Öğrenci Topluluğu ve Ders Notları

Öğrenciler Platformu

REKLAM ALANI

22 Nisan 2017 Cumartesi

Kâtip Çelebi (1609 - 1657)



Kâtip Çelebi (1609 - 1657)

Şubat 1609’da İstanbul’da doğmuştur. Asıl adı Mustafa’dır. 14 yaşına kadar özel eğitim gören Kâtip Çelebi, 1623’te Anadolu Muhasebesi Kalemi’ne girmiştir. IV. Murad döneminde (1624 -1640) girişilen Doğu seferlerine kâtib olarak katılmıştır. 1635’te İstanbul’a dönerek kendisini tümüyle okuyup yazmaya vermiştir. Dönemin ünlü bilginlerinin derslerine katılarak medrese öğrenimindeki eksikliklerini gidermiştir. Tarihten tıbba, coğrafyadan astronomiye kadar geniş bir ilgi alanı olan Kâtip Çelebi, aynı zamanda zengin bir kitaplığın da sahibidir. 1645’te sırası geldiği hâlde yükselemediği için kalemdeki görevinden ayrılmıştır. 1648’de Takvimü’t-Tevarih adlı eseri dolayısıyla şeyhülislam Abdürrahim Efendi aracılığıyla kalemde ikinci halifeliğe getirilmiştir.
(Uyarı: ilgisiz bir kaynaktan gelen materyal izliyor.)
-- ==== Sys2Proof/Tests/Slice0.lean ====
section
/-! SUPPORT. Tests of the definitions against the words of spec/30_encoding.md R78 and the vectors of spec/95_test_vectors.md, and
for each statement with hypotheses a state and operands that meet them. -/

-- One test at a time: each kernel evaluation otherwise holds a thread of its own.
set_option Elab.async false

namespace Sys2Proof.Tests

open Sys2Proof Sys2Proof.Machine

/-! The checks of a command word, each with a term it refuses. -/

/-- Bit 9 is set (R80 a). -/
theorem test_wellFormed_refuses_reserved_bit : CmdFields.wellFormed ⟨0x20#8, 0#1, 1#23⟩ = false := by decide

/-- FT on FFT (R80 c). -/
theorem test_wellFormed_refuses_ft : CmdFields.wellFormed ⟨0x01#8, 1#1, 0#23⟩ = false := by decide

/-- OP 0x09 is not listed (R80 b). -/
theorem test_wellFormed_refuses_op : CmdFields.wellFormed ⟨0x09#8, 0#1, 0#23⟩ = false := by decide

theorem test_wellFormed_accepts : CmdFields.wellFormed ⟨0x21#8, 1#1, 0#23⟩ = true := by decide

/-! Words written out bit by bit from R77 and R78. -/

theorem test_decode_system : decode 0b00000000000000000000000_0_00000000#32 = .ok .nop := by decide

theorem test_decode_transform :
    decode 0b00000000000000000000000_0_00000001#32 = .ok .fft ∧ decode 0b00000000000000000000000_0_00000010#32 = .ok .ifft ∧
    decode 0b00000000000000000000000_0_00000011#32 = .ok .dct1d ∧ decode 0b00000000000000000000000_0_00000100#32 = .ok .idct1d ∧
    decode 0b00000000000000000000000_0_00000101#32 = .ok .dct2d ∧ decode 0b00000000000000000000000_0_00000110#32 = .ok .idct2d ∧
    decode 0b00000000000000000000000_0_00000111#32 = .ok .bdct2d ∧
    decode 0b00000000000000000000000_0_00001000#32 = .ok .ibdct2d := by decide

theorem test_decode_motion :
    decode 0b00000000000000000000000_0_00010000#32 = .ok .meblk ∧
    decode 0b00000000000000000000000_0_00010001#32 = .ok .memap := by decide

theorem test_decode_quantizer :
    decode 0b00000000000000000000000_0_00100000#32 = .ok .quantI ∧ decode 0b00000000000000000000000_1_00100000#32 = .ok .quantP ∧
    decode 0b00000000000000000000000_0_00100001#32 = .ok .dequantI ∧
    decode 0b00000000000000000000000_1_00100001#32 = .ok .dequantP := by decide

theorem test_decode_dpcm :
    decode 0b00000000000000000000000_0_00110000#32 = .ok .dpcmencC ∧
    decode 0b00000000000000000000000_0_00110001#32 = .ok .dpcmdecC ∧
    decode 0b00000000000000000000000_0_00110010#32 = .ok .dpcmencV ∧
    decode 0b00000000000000000000000_0_00110011#32 = .ok .dpcmdecV := by decide

theorem test_decode_pipeline :
    decode 0b00000000000000000000000_0_01000000#32 = .ok .encfrm ∧ decode 0b00000000000000000000000_0_01000001#32 = .ok .decfrm ∧
    decode 0b00000000000000000000000_0_01000010#32 = .ok .rstenc ∧
    decode 0b00000000000000000000000_0_01000011#32 = .ok .rstdec := by decide

/-- V-SYS-3, and the first unlisted OP above the last listed one. -/
theorem test_decode_refuses :
    decode 0x00000101#32 = .error .frameTypeBit ∧ decode 0x00000220#32 = .error .reservedBits ∧
    decode 0x80000000#32 = .error .reservedBits ∧ decode 0x000000FF#32 = .error .unlistedOp ∧
    decode 0x00000044#32 = .error .unlistedOp := by decide

/-! States. -/

/-- The state after a command, or the state itself where it stops. -/
def after (i : Instr) (s : State) : State := (nextOf (exec i s)).getD s

/-- After reset with a frame size, motion blocks and transform blocks. -/
def framed (w h mb db : Nat) : State :=
  { State.reset with
    frameW := BitVec.ofNat 16 w, frameH := BitVec.ofNat 16 h, mbSize := BitVec.ofNat 16 mb, dbSize := BitVec.ofNat 16 db }

def withVector (s : State) (v : List (F64 × F64)) : State :=
  { s with vlen := BitVec.ofNat 16 v.length, mem := s.mem.putVector (v.map fun p => ⟨p.1, p.2⟩) }

def withCoefs (s : State) (g : Grid F64) : State := { s with mem := s.mem.putCoefs g }

def withPixels (s : State) (b : Buf) (g : Grid Nat) : State := { s with mem := s.mem.putRows b 0 g }

def withResiduals (s : State) (g : Grid Int) : State := { s with mem := s.mem.putResiduals g }

/-- A frame and its shift by one pixel (V-ME-2). -/
def frameA : Grid Nat := [[10, 20, 30, 40], [50, 60, 70, 80], [90, 100, 110, 120], [130, 140, 150, 160]]
def frameB : Grid Nat := [[10, 10, 20, 30], [50, 50, 60, 70], [90, 90, 100, 110], [130, 130, 140, 150]]

def searchState : State := withPixels (withPixels (framed 4 4 2 8) .recE frameA) .fin frameB

/-- V-Q-8: scale 2, weights 16, 32, 32, 64. -/
def quantState : State :=
  { framed 2 2 8 2 with
    qscale := 2#16
    mem := ((Memory.reset.setElem .wmat 0 1 32).setElem .wmat 1 0 32).setElem .wmat 1 1 64 }

/-! Vectors. -/

/-- V-SYS-1. -/
theorem test_nop : (after .nop (State.reset.withCommand 0#32)).statusWord = 2#32 := by decide

/-- V-FFT-3. -/
theorem test_fft :
    (after .fft (withVector .reset [(0x3FF0000000000000#64, 0#64), (0x4000000000000000#64, 0#64),
      (0x4008000000000000#64, 0#64), (0x4010000000000000#64, 0#64)])).vector 4 =
    [⟨0x4024000000000000#64, 0#64⟩, ⟨0xC000000000000000#64, 0x4000000000000000#64⟩, ⟨0xC000000000000000#64, 0#64⟩,
      ⟨0xC000000000000000#64, 0xC000000000000000#64⟩] := by decide +kernel
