/-- Tier 3. A reply queue holds at most four replies, with room kept for the reply of a command in service (R173), and the
receiver's state, buffer and gap timer agree (R168). -/
def Obligations.ReplyQueueStaysBounded : Prop := ∀ s t : State, s.PortsOk → step s = .next t → t.PortsOk

/-- Tier 3. Seen marks stand on set flags alone, the copy mark follows the port state (R183 to R189), and a JOIN or LEAVE that waits
has what it waits for on its way (R176, R177). -/
def Obligations.NoticesFollowPortState : Prop :=
  ∀ s t : State, s.NoticesOk → s.WaitsOk → step s = .next t → t.NoticesOk ∧ t.WaitsOk

/-! ### Commands in general -/

/-- Tier 2. Each command in service other than JOIN and LEAVE, which wait for other blocks, ends its service at once, with one
reply of its own code, which a port reset meanwhile discards; a reply with OK or ACCEPTED carries the payload length of R204 and any
other none; the other ports are untouched (R172, R173, R178). -/
def Obligations.EveryCommandEndsWithOneReply : Prop :=
  ∀ (i : Instr) (s : State) (p : PortId) (c : Cmd) (pl : List Byte) (d : Bool), commandOf i = some (p, c) →
    c ≠ .join → c ≠ .leave → s.ports[p].service = some ⟨c, pl, false, d⟩ →
    ∃ t status out, exec i s = .next t ∧
      t.ports = put s.ports p { s.ports[p] with
        service := none
        replies := if d then s.ports[p].replies else s.ports[p].replies ++ [⟨c.code, status, out⟩] } ∧
      if status = .ok ∨ status = .accepted then out.length = replyLength c else out = []

/-- Tier 2. A command refused by its owner changes nothing but its own service and reply: a sweep or a frame boundary in progress, the
socket table, the mismatch set, the queue and the notices stay as they stand (R37, R40, R173). -/
def Obligations.RefusedCommandChangesNothing : Prop :=
  ∀ (i : Instr) (s t : State) (p : PortId) (c : Cmd) (pl : List Byte) (status : Status) (out : List Byte),
    commandOf i = some (p, c) → s.InService p c pl → exec i s = .next t →
    t.ports[p].replies = s.ports[p].replies ++ [⟨c.code, status, out⟩] → status ≠ .ok → status ≠ .accepted →
    t = s.replied p c status []
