theorem matchFrom_goes (sc : Scene) (k : SlotId) (actor : Option SeatId) (ev : BoardEvent) {rs : List RecId} {j : Job} {q : Quest}
    (hq : j.quest k = some q) (hrun : q.state = .running) (hr : ∀ r ∈ rs.head?, q.current = some r) :
    j.Goes (j.matchFrom sc k actor ev rs).1 := by
  induction rs generalizing j q with
  | nil => exact .refl j
  | cons r rest ih =>
    cases hst : j.eng.pool[r] with
    | none =>
      rw [matchFrom, hst]
      exact .refl j
    | some st =>
      have hfirst : j.Goes ((j.complete sc k r st actor (some ev)).advance sc k) := Serves.goes fun hj =>
        finish_serves hj.pool hq hrun ((hj.quests k q hq).at_current (hr r rfl)).2.1 hst actor (some ev)
      rw [matchFrom_cons hst]
      dsimp only
      split
      · rename_i hgo
        obtain ⟨_, hgo⟩ := (Bool.and_eq_true_iff).mp hgo
        refine hfirst.trans ?_
        generalize (j.complete sc k r st actor (some ev)).advance sc k = j1 at hgo ⊢
        obtain ⟨q', c, st', hc, hhead⟩ := goesOn_current hgo
        obtain ⟨hq', hrun', hcur', _⟩ := currentStep_pool hc
        exact ih hq' hrun' fun r' hr' => hcur'.trans (hhead.symm.trans hr')
      · exact hfirst

theorem offer_goes (sc : Scene) (actor : Option SeatId) (ev : BoardEvent) (k : SlotId) (j : Job) : j.Goes (j.offer sc actor ev k).1 := by
  unfold offer
  split
  · exact .refl j
  · rename_i q r st hc
    obtain ⟨hq, hrun, hcur, hst⟩ := currentStep_pool hc
    split
    · refine matchFrom_goes sc k actor ev hq hrun fun r' hr' => ?_
      obtain rfl : r = r' := Option.some.inj hr'
      exact hcur
    · exact Serves.goes fun hj => miss_serves hj hq hcur hst actor
    · exact .refl j

theorem walk_goes (sc : Scene) (actor : Option SeatId) (ev : BoardEvent) (ks : List SlotId) (j : Job) : j.Goes (j.walk sc actor ev ks) := by
  induction ks generalizing j with
  | nil => exact .refl j
  | cons k ks ih =>
    have h := offer_goes sc actor ev k j
    rw [walk]
    generalize j.offer sc actor ev k = x at h ⊢
    obtain ⟨j1, c⟩ := x
    dsimp only
    split
    · exact h
    · exact h.trans (ih j1)

theorem evaluate_goes (sc : Scene) (ev : BoardEvent) (j : Job) : j.Goes (j.evaluate sc ev) := by
  rw [evaluate_eq]
  refine .trans (.of_eq ?_ ?_) (walk_goes sc _ ev _ _)
  all_goals
    unfold reported
    cases eventActor sc ev with
    | none => rfl
    | some t => dsimp only [Option.elim]; split <;> rfl

/-! ### Expiries -/

/-- A change of one quest's record that keeps its step and its state. -/
theorem onQuest_serves {f : Quest → Quest} (hsteps : ∀ x, (f x).steps = x.steps) (hq : j.quest k = some q)
    (hok : (f q).Ok j.eng.pool) (hcur : (f q).current = q.current) (hst : (f q).state = q.state) : Serves k j (j.onQuest k f) := by
  have ht : Touches k j (j.onQuest k f) := onQuest_touches hsteps k j
  have hf : (j.onQuest k f).quest k = some (f q) := by rw [quest_onQuest, hq]; rfl
  refine ⟨ht, fun x hx => ?_, fun h => h.imp_right fun h x hx hrun r hr => ?_⟩
  · obtain rfl : f q = x := Option.some.inj (hf.symm.trans hx)
    rwa [ht.pool]
  · obtain rfl : f q = x := Option.some.inj (hf.symm.trans hx)
    exact h q hq (hst ▸ hrun) r (hcur ▸ hr)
Bundan sonra da öğrenme ve öğretme yolundaki çabalarını sürdüren Kâtip Çelebi, peş peşe eserler vermeye başlamıştır. Telif ve çeviri olarak yirmiyi aşkın kitap yazmıştır. En önemlileri tarih, coğrafya ve bibliyografya alanındadır.

Tarih alanındaki eserlerinin ilki, 1642’de tamamladığı Arapça Fezleke’dir. (Fezleketi Akvâlü’l-Ahyâr fi İlmi’t- Tarih ve’l-Ahbar). Dört bölümden oluşan kitapta tarihin anlamı, konusu ve yararı anlatıldıktan sonra bu alandaki temel kitapların bir bibliyografyası verilmiş, ardından da klasik İslam tarihçiliğine uygun olarak dünyanın yaratılışından 1639’a dek kurulan devletler ve meydana gelen önemli olaylar kısaca sıralanmıştır. Arapça Fezleke’nin devamı niteliğindeki Türkçe Fezleke 1591- 1654 arasındaki olayları anlatan bir Osmanlı tarihidir. Olayların kronolojik sıralamasının ardından her yılın sonunda o yıl içerisinde ölen devlet adamları ve bilginlerin yaşam öykülerinden ve eserlerinden de kısaca söz eder. Takvimü’t-Tevarih ise, Âdem Peygamber’den 1648’e kadar geçen tarihsel olayların bir kronolojisidir.

En tanınmış eserlerinden olan Tuhfetü’l-Kibar fi Esfari’l- Bihar’da kuruluş döneminden 1656’ya kadar Osmanlı denizciliğinin bir tarihçesi yanında Osmanlı donanmasının, tersane ve bahriye örgütünün işleyişini anlatır, kaptan-ı deryaların yaşam öykülerini verir. Sonunda da son zamanlarda denizlerde uğranılan başarısızlıkları giderme yolundaki öğütlerini sıralar.



Coğrafi kitapların en önemlisi olan Cihannüma Osmanlı coğrafyacılığında yeni bir çığır açmıştır. Kâtib Çelebi’nin Batı’da tanınan en ünlü eseri Keşfü’z-Zünun’dur. Arapça bir bibliyografya sözlüğü olan kitapta 14.500 kitap ve risalenin adı ve yazarı verilir. Bilim tasnifine göre ve alfabetik olarak düzenlenmiş olan kitap, yirmi yılda tamamlanmıştır. Son kitabı olan Mizanü’l-Hakk fi İhtiyari’l-Ahak’ta da dönemin din bilgilerinin tartıştıkları çeşitli konular hakkında düşüncelerini açıklar. Karşıt düşüncelere hoşgörüyle bakılmasını öğütler.